◆ Data shown
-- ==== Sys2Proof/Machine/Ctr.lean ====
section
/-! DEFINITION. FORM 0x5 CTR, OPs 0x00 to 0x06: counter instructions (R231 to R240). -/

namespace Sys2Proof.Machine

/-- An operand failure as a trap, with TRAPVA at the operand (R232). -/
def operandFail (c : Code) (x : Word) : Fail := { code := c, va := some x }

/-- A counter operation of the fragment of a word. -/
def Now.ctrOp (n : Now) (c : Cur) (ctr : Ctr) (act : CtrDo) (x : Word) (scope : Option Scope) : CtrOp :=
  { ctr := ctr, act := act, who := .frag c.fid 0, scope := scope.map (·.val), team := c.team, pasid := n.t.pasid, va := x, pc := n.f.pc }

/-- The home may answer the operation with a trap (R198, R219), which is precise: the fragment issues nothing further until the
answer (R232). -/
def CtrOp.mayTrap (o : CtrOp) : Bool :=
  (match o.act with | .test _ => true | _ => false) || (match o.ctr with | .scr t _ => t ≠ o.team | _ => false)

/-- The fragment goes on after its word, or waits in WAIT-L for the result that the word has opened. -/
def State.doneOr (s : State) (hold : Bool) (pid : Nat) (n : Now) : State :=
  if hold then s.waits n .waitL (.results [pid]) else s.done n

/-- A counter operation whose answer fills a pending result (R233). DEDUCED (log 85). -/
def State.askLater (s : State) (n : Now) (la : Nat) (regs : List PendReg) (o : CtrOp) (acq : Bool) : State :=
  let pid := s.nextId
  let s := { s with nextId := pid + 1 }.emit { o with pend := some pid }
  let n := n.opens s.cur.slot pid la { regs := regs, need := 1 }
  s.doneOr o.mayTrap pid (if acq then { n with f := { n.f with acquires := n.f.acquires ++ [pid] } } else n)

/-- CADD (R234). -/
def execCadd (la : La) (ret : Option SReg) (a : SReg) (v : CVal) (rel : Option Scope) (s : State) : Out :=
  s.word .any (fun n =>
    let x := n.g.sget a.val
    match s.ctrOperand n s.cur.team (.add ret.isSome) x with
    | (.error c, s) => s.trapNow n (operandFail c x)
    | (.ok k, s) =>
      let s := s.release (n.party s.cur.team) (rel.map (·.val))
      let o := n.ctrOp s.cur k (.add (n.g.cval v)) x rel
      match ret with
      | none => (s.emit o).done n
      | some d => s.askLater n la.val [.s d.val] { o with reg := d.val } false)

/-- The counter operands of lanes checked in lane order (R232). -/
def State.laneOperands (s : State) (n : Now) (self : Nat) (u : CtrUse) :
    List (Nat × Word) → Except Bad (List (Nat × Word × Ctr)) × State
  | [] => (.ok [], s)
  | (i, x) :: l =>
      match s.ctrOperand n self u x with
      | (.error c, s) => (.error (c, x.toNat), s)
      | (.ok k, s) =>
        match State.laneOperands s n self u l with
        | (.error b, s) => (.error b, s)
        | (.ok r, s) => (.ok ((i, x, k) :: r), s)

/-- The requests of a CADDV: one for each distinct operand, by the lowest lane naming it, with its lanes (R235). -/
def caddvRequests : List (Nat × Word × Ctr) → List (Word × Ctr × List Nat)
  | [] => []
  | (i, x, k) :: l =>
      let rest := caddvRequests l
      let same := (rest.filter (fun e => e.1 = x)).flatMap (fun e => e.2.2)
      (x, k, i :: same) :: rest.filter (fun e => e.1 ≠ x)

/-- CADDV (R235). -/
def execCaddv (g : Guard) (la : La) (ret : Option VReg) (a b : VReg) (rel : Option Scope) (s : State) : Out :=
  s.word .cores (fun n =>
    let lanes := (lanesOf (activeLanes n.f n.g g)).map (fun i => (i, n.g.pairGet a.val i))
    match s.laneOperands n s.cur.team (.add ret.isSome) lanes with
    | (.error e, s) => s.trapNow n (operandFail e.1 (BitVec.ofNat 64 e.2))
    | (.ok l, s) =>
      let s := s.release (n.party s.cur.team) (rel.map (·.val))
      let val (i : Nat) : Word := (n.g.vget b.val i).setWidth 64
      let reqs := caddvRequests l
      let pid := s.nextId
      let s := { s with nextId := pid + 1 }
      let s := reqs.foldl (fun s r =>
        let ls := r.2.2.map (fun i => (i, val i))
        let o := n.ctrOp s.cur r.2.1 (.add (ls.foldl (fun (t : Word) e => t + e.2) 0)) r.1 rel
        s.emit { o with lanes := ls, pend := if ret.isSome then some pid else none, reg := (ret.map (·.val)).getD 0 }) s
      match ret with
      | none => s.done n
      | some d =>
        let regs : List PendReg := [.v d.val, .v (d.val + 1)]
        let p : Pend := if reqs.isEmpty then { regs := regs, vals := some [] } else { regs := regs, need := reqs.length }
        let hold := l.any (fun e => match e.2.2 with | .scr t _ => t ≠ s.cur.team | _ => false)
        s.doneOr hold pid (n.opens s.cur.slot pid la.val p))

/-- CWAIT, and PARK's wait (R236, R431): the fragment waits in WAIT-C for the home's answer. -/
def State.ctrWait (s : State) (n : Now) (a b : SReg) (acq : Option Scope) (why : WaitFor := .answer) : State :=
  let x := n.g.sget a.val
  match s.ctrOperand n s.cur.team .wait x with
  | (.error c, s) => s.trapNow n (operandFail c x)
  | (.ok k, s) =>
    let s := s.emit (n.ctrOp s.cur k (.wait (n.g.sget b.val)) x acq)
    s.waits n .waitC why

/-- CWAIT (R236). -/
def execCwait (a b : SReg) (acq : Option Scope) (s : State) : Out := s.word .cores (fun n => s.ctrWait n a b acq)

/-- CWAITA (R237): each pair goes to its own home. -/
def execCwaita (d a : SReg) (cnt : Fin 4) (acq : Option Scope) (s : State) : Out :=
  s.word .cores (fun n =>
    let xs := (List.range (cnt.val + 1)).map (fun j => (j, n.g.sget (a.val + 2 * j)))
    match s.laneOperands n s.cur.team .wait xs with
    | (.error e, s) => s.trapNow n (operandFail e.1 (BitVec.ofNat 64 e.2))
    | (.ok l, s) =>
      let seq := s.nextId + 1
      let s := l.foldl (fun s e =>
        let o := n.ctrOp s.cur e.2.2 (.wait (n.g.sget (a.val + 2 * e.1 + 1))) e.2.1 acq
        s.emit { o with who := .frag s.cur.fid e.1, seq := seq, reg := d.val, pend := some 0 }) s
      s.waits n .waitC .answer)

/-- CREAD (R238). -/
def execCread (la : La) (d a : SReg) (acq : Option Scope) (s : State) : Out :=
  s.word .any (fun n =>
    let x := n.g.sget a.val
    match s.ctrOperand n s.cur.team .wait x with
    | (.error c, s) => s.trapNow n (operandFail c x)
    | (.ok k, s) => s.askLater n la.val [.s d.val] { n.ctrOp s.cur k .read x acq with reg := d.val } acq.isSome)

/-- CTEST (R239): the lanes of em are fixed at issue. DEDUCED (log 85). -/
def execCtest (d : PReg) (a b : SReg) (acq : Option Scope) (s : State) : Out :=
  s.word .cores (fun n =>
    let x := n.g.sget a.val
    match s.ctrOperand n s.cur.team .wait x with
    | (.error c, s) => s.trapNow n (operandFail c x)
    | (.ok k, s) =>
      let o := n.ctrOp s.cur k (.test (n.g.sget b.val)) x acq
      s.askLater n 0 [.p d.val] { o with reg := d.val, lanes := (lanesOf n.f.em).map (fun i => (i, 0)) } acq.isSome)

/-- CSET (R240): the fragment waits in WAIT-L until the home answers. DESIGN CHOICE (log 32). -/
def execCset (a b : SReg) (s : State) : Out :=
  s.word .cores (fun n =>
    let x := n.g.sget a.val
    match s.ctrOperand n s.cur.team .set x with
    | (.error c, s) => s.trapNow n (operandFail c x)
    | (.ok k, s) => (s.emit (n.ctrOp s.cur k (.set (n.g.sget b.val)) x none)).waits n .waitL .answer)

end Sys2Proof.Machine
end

---

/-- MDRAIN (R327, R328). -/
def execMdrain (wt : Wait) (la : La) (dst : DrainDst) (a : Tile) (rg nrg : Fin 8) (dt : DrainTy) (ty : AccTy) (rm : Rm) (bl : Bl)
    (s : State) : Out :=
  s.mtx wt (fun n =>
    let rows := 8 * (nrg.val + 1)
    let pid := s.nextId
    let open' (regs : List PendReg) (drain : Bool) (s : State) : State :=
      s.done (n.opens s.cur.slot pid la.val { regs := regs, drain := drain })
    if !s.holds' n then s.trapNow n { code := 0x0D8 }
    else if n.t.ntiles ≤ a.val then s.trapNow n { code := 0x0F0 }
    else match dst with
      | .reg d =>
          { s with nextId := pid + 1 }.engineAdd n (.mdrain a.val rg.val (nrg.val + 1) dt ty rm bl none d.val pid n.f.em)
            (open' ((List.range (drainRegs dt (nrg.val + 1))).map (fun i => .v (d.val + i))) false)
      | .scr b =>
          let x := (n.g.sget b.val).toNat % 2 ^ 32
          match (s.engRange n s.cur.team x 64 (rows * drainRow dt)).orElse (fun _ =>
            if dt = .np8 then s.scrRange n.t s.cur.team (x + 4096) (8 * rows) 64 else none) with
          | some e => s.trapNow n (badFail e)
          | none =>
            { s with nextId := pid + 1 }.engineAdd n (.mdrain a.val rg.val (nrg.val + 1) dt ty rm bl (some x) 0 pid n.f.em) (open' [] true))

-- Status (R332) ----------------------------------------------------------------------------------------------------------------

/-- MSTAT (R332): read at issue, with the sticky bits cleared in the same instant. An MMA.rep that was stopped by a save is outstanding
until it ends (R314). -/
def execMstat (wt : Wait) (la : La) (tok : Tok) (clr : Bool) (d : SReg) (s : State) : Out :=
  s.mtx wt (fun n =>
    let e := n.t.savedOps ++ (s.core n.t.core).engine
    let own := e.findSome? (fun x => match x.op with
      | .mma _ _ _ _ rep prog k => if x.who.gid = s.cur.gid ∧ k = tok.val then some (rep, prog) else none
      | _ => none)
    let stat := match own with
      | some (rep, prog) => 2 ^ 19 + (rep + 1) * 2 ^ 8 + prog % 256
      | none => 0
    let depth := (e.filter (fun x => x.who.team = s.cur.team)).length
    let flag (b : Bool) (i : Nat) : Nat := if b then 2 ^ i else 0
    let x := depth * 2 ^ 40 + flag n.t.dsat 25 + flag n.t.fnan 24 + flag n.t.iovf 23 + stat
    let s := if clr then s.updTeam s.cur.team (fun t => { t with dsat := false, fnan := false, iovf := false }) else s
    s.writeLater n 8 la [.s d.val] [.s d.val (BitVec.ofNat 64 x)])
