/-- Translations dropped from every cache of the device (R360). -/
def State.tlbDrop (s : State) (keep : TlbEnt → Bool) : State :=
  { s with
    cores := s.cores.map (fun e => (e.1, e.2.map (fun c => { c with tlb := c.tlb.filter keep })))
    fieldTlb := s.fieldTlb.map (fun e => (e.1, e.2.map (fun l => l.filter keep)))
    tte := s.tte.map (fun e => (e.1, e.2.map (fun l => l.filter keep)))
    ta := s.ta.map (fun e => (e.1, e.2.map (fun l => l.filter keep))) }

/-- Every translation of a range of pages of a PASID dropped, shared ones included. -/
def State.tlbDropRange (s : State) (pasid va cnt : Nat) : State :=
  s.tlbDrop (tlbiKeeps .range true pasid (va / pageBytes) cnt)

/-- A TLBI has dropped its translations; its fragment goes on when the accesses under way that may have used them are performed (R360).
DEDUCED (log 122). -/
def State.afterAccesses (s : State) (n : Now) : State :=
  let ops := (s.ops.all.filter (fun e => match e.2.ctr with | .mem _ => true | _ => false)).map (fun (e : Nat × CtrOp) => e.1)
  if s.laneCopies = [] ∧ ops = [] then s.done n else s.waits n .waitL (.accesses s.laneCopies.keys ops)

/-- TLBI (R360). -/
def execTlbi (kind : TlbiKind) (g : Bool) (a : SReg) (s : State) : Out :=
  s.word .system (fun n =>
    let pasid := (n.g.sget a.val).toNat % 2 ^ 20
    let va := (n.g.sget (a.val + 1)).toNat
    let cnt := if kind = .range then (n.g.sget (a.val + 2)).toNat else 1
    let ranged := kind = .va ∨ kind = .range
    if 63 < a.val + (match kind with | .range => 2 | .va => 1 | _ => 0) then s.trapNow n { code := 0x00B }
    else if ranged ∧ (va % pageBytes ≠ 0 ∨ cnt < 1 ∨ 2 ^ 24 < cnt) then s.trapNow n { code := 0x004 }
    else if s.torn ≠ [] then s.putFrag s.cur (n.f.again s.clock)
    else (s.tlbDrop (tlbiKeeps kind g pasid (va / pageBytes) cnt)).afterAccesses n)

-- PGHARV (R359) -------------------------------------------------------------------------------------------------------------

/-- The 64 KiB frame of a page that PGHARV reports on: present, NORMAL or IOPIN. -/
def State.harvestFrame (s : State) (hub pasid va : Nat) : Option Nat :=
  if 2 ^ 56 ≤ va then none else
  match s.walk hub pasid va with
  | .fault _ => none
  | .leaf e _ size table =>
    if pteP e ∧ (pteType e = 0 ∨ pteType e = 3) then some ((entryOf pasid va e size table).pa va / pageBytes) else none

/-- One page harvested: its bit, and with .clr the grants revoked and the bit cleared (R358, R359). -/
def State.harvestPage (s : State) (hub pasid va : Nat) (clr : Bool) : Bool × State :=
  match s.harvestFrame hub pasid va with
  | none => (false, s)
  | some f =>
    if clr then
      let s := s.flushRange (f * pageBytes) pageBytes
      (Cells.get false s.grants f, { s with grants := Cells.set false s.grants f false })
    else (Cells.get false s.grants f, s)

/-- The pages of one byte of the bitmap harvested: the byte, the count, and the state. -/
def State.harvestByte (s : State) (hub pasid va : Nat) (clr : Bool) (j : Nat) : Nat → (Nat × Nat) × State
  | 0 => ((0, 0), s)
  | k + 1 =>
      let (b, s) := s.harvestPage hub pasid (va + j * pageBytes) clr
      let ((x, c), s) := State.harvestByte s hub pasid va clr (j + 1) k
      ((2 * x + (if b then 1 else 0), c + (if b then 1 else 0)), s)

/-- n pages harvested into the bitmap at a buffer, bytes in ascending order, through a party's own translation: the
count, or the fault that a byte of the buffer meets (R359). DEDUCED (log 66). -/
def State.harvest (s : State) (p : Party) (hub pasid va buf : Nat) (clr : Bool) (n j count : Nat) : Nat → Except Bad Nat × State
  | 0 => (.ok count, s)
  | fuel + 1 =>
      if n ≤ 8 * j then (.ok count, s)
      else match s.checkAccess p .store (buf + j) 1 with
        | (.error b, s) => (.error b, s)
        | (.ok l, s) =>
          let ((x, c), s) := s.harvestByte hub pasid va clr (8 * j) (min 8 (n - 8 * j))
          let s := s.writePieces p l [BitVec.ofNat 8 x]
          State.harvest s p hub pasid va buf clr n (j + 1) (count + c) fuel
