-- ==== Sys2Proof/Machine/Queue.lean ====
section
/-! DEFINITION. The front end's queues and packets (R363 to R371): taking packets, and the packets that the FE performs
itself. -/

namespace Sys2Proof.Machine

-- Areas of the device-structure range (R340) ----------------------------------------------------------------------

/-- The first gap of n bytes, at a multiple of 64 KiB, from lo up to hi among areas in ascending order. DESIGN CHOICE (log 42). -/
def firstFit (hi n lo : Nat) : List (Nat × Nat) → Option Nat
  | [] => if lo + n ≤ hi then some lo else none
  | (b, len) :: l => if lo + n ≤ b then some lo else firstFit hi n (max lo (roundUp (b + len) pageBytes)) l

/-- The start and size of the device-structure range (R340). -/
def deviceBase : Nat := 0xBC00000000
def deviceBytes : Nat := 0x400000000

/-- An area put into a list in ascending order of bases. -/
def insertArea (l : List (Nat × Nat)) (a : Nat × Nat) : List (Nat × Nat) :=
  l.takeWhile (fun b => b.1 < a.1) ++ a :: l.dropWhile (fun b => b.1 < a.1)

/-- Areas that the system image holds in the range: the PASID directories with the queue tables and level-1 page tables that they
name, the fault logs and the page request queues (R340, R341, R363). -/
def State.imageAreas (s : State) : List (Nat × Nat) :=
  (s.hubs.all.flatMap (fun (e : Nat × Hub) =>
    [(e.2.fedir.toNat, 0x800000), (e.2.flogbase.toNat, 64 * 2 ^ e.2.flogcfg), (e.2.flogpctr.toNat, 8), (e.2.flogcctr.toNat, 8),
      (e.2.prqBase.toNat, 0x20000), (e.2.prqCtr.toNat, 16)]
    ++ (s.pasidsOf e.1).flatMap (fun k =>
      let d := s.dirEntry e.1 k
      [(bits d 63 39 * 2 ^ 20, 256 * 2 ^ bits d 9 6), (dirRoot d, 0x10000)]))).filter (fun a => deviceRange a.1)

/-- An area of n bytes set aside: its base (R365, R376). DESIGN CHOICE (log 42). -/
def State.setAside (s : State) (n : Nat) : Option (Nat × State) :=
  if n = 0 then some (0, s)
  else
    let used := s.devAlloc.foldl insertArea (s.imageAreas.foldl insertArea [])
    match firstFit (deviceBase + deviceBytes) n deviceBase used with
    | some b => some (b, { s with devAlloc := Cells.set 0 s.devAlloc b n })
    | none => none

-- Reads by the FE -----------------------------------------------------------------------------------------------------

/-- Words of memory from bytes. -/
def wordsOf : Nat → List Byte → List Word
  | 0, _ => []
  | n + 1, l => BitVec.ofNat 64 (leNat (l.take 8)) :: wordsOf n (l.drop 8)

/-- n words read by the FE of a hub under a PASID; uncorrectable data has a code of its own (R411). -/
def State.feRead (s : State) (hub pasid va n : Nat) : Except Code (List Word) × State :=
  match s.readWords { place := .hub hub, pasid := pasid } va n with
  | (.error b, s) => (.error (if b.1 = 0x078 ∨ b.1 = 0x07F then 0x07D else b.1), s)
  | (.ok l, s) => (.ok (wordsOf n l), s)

◆ What is required
Your task is to transcribe, with no changes, only the lines of the listing above that lie between the line holding "has opened. -/" and the line holding "if hold then", inclusive.

◆ Response to this task
/-- The fragment goes on after its word, or waits in WAIT-L for the result that the word has opened. -/
def State.doneOr (s : State) (hold : Bool) (pid : Nat) (n : Now) : State :=
  if hold then s.waits n .waitL (.results [pid]) else s.done n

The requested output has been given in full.